Like earlier authors, Ciancarini et al recognize that there are two fundamental approaches to tackling the problem of translation, corresponding to what this survey calls object mapping and semantic mapping. The first of these is seen to be problematic in that "the converted document is necessarily very different from the one that would have been written directly in the destination language, and hardly readable." The problem with the second one is that it is "not always possible" to identify semantic equivalences, and that doing so often requires a case-by-case approach and thus has no general usefulness.

The authors therefore consider a hybrid approach to be the optimal solution and their implementation in the Meta Converter combines a generic mapping, which tries to stay as close as possible to the original semantics, with the ability to define specific mappings using an XML vocabulary.

The Unibo proposal is fairly complete but some features, e.g., language tags and data typing in RDF, and reification of roles and topic maps, are not covered explicitly. The proposal permits some degree of reversibility, but the result of a roundtrip may not always be the same as the starting point. For example, using the generic mappings, most RDF statements would be translated to typed associations with untyped roles, each of which would result in several statements when translated back to RDF.

The approach produces somewhat natural results in both directions provided mapping information is supplied. Generic translations are far less satisfactory, with a single binary association resulting in nine RDF statements.

Resolving remaining issues
Among the several possible criteria for evaluating these proposals, two -- completeness and naturalness -- have been selected as the most relevant and appropriate for evaluating the qualities and limitations of each proposal.

Completeness -- is defined as the extent to which any semantic structure in the source model is correctly (i.e., without losing or adding information) translated into the destination model, provides a clear indication of the semantic power of each translation approach.

Naturalness -- is defined as the extent to which a translated model resembles in structure and content an equivalent model expressed directly in the target paradigm, provides an indication of the level of integration that each approach offers for the translated result to merge, and interacts with other models expressed in the same paradigm.

The analysis of the proposals identified two main approaches towards translation, which we dubbed "object mapping" (providing a translation of every structural component of the source paradigm) and "semantic mapping" (providing a structure corresponding to every conceptual structure of the source model).

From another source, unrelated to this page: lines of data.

/-! ## PHASE_END and PHASE_SPILL (R91, R92) -/

/-- Every wave has executed GBAR.PHASE or EXIT, and some wave the former (R91). -/
def phaseEnded (g : Group) : Bool :=
  g.peers.all (fun w => w.status == .exited || w.status == .waiting .phaseEnd) &&
    g.peers.any (fun w => w.status == .waiting .phaseEnd)

/-- PHASE_END: the phase of the group in focus ends; a save that is due is not needed (Table 4-5). -/
def execPhaseEnd (s : State) : Out :=
  .next (if focused s && phaseEnded (wholeGroup s) then { s with g := { s.g with phaseOver := true, saveDue := false } } else s)

/-- The operation does not keep the group on its core: a weak store handed on, a delivery to another wave, or an arrival of BARRIVE that
is still to be counted, which goes with the group's local memory (R92, R110). -/
def handedOn (o : Op) : Bool :=
  match o.kind with
  | .store false _ => !o.strong && o.fault.isNone && decide (0 < o.done)
  | .copy j => !j.srcLocal && !j.dstLocal
  | .ksend .. => true
  | .arrive _ _ none => true
  | _ => false

/-- Every member of a wave's keys is complete: none is in flight (09 Table 9-6). -/
def membersSettled (s : State) (w : Wave) : Bool :=
  ((List.range 16).flatMap (fun k => membersOf s w k) ++ ownMembers s w).all (fun id => (findOp s id).isNone)

/-- The drain of R92. -/
def drained (s : State) (g : Group) : Bool :=
  (groupOps s (groupHandle g)).all handedOn && s.chains.all (fun c => c.group != groupHandle g) &&
    (!bit g.desc.gflags 1 || g.peers.all (membersSettled s))

/-- The group in focus leaves its core: its waves leave their slots. -/
def leaveCore (s : State) : State :=
  (wholeGroup s).peers.foldl (fun t w => leaveSlots w.handle t) { s with w := {}, g := {} }

/-- Arrivals held for barriers that a phase end releases (10 Table 10-4). -/
def dropHeld (g : Group) (s : State) : State :=
  { s with held := s.held.filter (fun x => x.group != groupHandle g || decide (x.off + 16 ≤ g.desc.carried)) }

/-- A co-resident group starts its next phase where it is. -/
def stayOn (g : Group) (s : State) : State :=
  match pick (fun w => w.idx == s.w.idx) g.peers with
  | none => s
  | some (w, ps) => { s with w := w, g := { g with peers := ps } }

/-- PHASE_SPILL: after the drain the carried state is written and the selector flips; the group leaves the core, its
continuation held back while a pre-emption asks so. A co-resident group stays, its record written only when its phases are
restartable (R98, R99, R109). -/
def execPhaseSpill (s : State) : Out :=
  .next (
    let g := wholeGroup s
    if focused s && g.phaseOver && drained s g then
      let n := phaseGroup g
      if g.coresident && g.preempt.isNone then
        stayOn n (if bit g.desc.gflags 1 then commitRecord 1 n.phase false n (dropHeld g s) else dropHeld g s)
      else leaveCore (commitRecord 1 n.phase g.preempt.isSome n (dropHeld g s))
    else s)

/-! ## Pre-emption (R108, R109) -/

/-- Grace time of a context in µs. -/
def graceTime (c : Ctx) : Nat := if c.grace = 0 then 20 else c.grace

/-- Ask groups with a property to leave their cores; one asked already keeps its time (log 29). -/
def preemptGroups (p : Group → Bool) (s : State) : State :=
  let ask (g : Group) : Group :=
    if p g ∧ g.preempt.isNone then { g with preempt := some (graceTime (ctxGet s g.ctx)), asked := s.nextOp } else g
  { s with g := if focused s then ask s.g else s.g, groups := s.groups.map ask, nextOp := s.nextOp + 1 }

/-- Hold back, or let go, the continuations of groups with a property. -/
def holdRecords (b : Bool) (p : Group → Bool) (s : State) : State :=
  { s with records := s.records.map (fun r =>
      if !resident s r.handle && (r.saved.map p).getD false then { r with heldBack := b } else r) }

/-- The group is of a grid. -/
def ofGrid (ctx queue packet : Nat) (g : Group) : Bool := g.ctx == ctx && g.queue == queue && g.packet == packet

/-- Result of a suspension command that ends at once. -/
def suspResult (n : Nat) (s : State) : State := { s with host := { s.host with suspBusy := false, suspResult := n } }

/-- Stop or restart a context's queues. -/
def stopQueues (b : Bool) (ctx : Nat) (s : State) : State :=
  { s with queues := s.queues.map (fun q => if q.ctx = ctx then { q with stopped := b } else q) }

/-- The context is active and not about to be destroyed. -/
def ctxActive (s : State) (ctx : Nat) : Bool := (ctxGet s ctx).state == 1 && !(ctxGet s ctx).destroying

/-- SUSPEND_CONTEXT: the queues stop and every resident group is pre-empted (R114). -/
def execSuspendContext (ctx : Nat) (s : State) : Out :=
  .next (hostWrite (fun s =>
    if s.host.suspBusy then s
    else if !ctxActive s ctx then suspResult 1 s
    else
      let t := ctxPut s ctx { ctxGet s ctx with suspending := true }
      let t := holdRecords true (fun g => g.ctx == ctx) (preemptGroups (fun g => g.ctx == ctx) (stopQueues true ctx t))
      { t with host := { t.host with suspBusy := true } }) s)

/-- Operations of a context. -/
def ctxOps (s : State) (ctx : Nat) : List Op := s.ops.filter (fun o => handleCtx o.owner == ctx)

/-- No group of the context is resident, every member of its keys and every engine copy is complete, and what else it has issued is
performed, but for arrivals, which go with their groups (R114; 09 Table 9-6). -/
def ctxDrained (s : State) (ctx : Nat) : Bool :=
  (allGroups s).all (fun g => g.ctx != ctx) && (ctxOps s ctx).all (fun o => match o.kind with
    | .arrive .. => true
    | _ => o.tag.isNone && settled s o)

/-- SUSPEND_DRAINED: CTX_STAT shows state 2 and busy clears. -/
def execSuspendDrained (ctx : Nat) (s : State) : Out :=
  .next (
    let c := ctxGet s ctx
    if c.suspending && !c.destroying && ctxDrained s ctx then suspResult 0 (ctxPut s ctx { c with state := 2, suspending := false }) else s)

/-- Every virtual die of the span is bound to a physical die (01 R12). -/
def spanBound (s : State) (c : Ctx) : Bool :=
  (ctxDies c).all (fun d => match s.pkg.cfg.cdie[d]? with
    | some p => decide (p < 32) && !s.pkg.fencedC.getLsbD p && !s.pkg.cfg.cfence.getLsbD p
    | none => false)

/-- The grid of a group is pre-empted by op 3. -/
def gridHeld (s : State) (g : Group) : Bool := s.grids.any (fun x => ofGrid x.ctx x.queue x.packet g && x.preempted)

/-- Retire what completed while no dispatch unit served the context's queues (01 R28). -/
def retireAll (ctx : Nat) (s : State) : State :=
  (s.queues.filter (fun q => q.ctx == ctx)).foldl (fun t q => retire q.gq 257 t) s

/-- RESUME_CONTEXT: the saved groups may be placed again and the queues run, their lines monitored (R114; 03 R72). -/
def execResumeContext (ctx : Nat) (s : State) : Out :=
  .next (hostWrite (fun s =>
    let c := ctxGet s ctx
    if s.host.suspBusy then s
    else if c.state ≠ 2 ∨ c.destroying then suspResult 1 s
    else if !spanBound s c then suspResult 3 s
    else
      let t := stopQueues false ctx (ctxPut s ctx { c with state := 1 })
      watchContext ctx (retireAll ctx (suspResult 0 (holdRecords false (fun g => g.ctx == ctx && !gridHeld s g) t)))) s)

/-- A restart under way keeps the group off its core: its die's own, or that of a die of its co-resident grid (01 R27, Table 1-7). -/
def restartHeld (s : State) (g : Group) : Bool :=
  s.pkg.restartC.getLsbD g.die || (g.coresident && s.pkg.restartOf.any (fun x => x.2 == (g.ctx, g.queue, g.packet)))

/-- Groups with a property are asked no longer to leave, where no restart asks it too. -/
def unaskGroups (p : Group → Bool) (s : State) : State :=
  let free (g : Group) : Group := if p g && !restartHeld s g then { g with preempt := none, saveDue := false } else g
  { s with g := if focused s then free s.g else s.g, groups := s.groups.map free }

/-- The grid still has a group that is not placed, resident, or saved. -/
def gridThere (s : State) (gr : Grid) : Bool :=
  let it := ofGrid gr.ctx gr.queue gr.packet
  decide (gr.next < gr.size) || (allGroups s).any it || s.records.any (fun r => (r.saved.map it).getD false)

/-- A grid packet is queued in its ring: covered by the write index and not taken, its type byte 1. -/
def queuedGrid (s : State) (q : Queue) (packet : Nat) : Bool :=
  decide (q.next ≤ packet) &&
    (match unitRead s q.server q.ctx q.windex 8 with
      | some bs => decide (packet < numOf bs)
      | none => false) &&
    (match unitRead s q.server q.ctx (q.ring + 64 * (packet % 2 ^ q.slots)) 1 with
      | some [b] => b == 1
      | _ => false)

/-- PREEMPT_GRID: a grid is pre-empted, or resumed where it is pre-empted already; one still queued is marked, and placed only once it
is resumed (R108, R113); of one whose groups are all complete nothing is resident or queued. -/
def execPreemptGrid (ctx queue packet : Nat) (s : State) : Out :=
  .next (hostWrite (fun s =>
    if s.host.suspBusy then s
    else if !ctxActive s ctx then suspResult 1 s
    else
      let it := ofGrid ctx queue packet
      match s.grids.find? (fun g => g.ctx == ctx && g.queue == queue && g.packet == packet) with
      | some gr =>
        let mark (b : Bool) (t : State) : State := { t with grids := t.grids.map (fun g =>
          if g.ctx = ctx ∧ g.queue = queue ∧ g.packet = packet then { g with preempted := b } else g) }
        if !gridThere s gr then suspResult 2 s
        else if gr.preempted then
          suspResult 0 (holdRecords false (fun g => it g && !restartHeld s g) (unaskGroups it (mark false s)))
        else suspResult 0 (holdRecords true it (preemptGroups it (mark true s)))
      | none =>
        match ctxQueue s ctx queue with
        | none => suspResult 2 s
        | some q =>
          if queuedGrid s q packet then
            suspResult 0 (modQueue q.gq (fun x => { x with
              preempts := if x.preempts.contains packet then x.preempts.erase packet else packet :: x.preempts }) s)
          else suspResult 2 s) s)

The analysis of the options and solutions provided in the literature, therefore, clearly shows the advantages of semantic mapping, but at the same time lists the issues that need to be addressed and solved in any future translation approach. However, now that both RDF and Topic Maps have formal data models, and with the help of RDF Schema and OWL, it seems likely that most, if not all, of the issues we have listed here can be resolved without resorting to the restricted interoperability offered by object mapping.